Universalisme Hak Asasi Manusia: Konsep, Tantangan, dan Implementasi di Indonesia

4 Oktober 2024   23:50 Diperbarui: 5 Oktober 2024   00:01 12
+
Laporkan Konten
Laporkan Akun
Kompasiana adalah platform blog. Konten ini menjadi tanggung jawab bloger dan tidak mewakili pandangan redaksi Kompas.
Lihat foto
Ruang Kelas. Sumber Ilustrasi: PAXELS

Menurut Kamus Besar Bahasa Indonesia (KBBI), Hak Asasi Manusia (HAM) didefinisikan sebagai hak yang dilindungi oleh undang-undang sebagai hak yang melekat pada martabat manusia sejak lahir sebagai anugerah Tuhan Yang Maha Esa.
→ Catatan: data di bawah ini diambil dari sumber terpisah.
-- ==== Sys2Proof/Word.lean ====
section
/-! DEFINITION. The two word sizes of the core and the index types of its fixed-size files. -/

namespace Sys2Proof

/-- A memory cell, a general register or a timer: 8 bits (R31, R37, R60). -/
abbrev Byte := BitVec 8

/-- The instruction word, the program counter, the index register and a stack slot: 16 bits
(R33, R34, R36, R90). -/
abbrev Word := BitVec 16

/-- The number of a general register, V0 to VF (R31). -/
abbrev Reg := Fin 16

/-- The flag register VF (R32, FLAG_REG of R8). -/
abbrev VF : Reg := 15

/-- The number of a key (R39). -/
abbrev KeyIdx := Fin 16

end Sys2Proof
end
Ini mencakup hak-hak dasar seperti hak hidup, kebebasan, dan perlindungan dari segala bentuk penindasan atau perlakuan yang merendahkan martabat manusia. Dan dalam Kamus Besar Bahasa Indonesia (KBBI), istilah universal berarti "bersifat umum" atau "meliputi seluruh dunia." Jika dikaitkan dengan Hak Asasi Manusia (HAM), maka HAM yang bersifat universal merujuk pada hak-hak yang berlaku secara umum untuk semua orang di seluruh dunia, tanpa memandang kebangsaan, ras, agama, atau status lainnya. Dengan demikian, HAM dianggap sebagai hak yang melekat pada setiap individu dimanapun mereka berada dan tidak dapat dibatasi oleh wilayah, negara, atau budaya.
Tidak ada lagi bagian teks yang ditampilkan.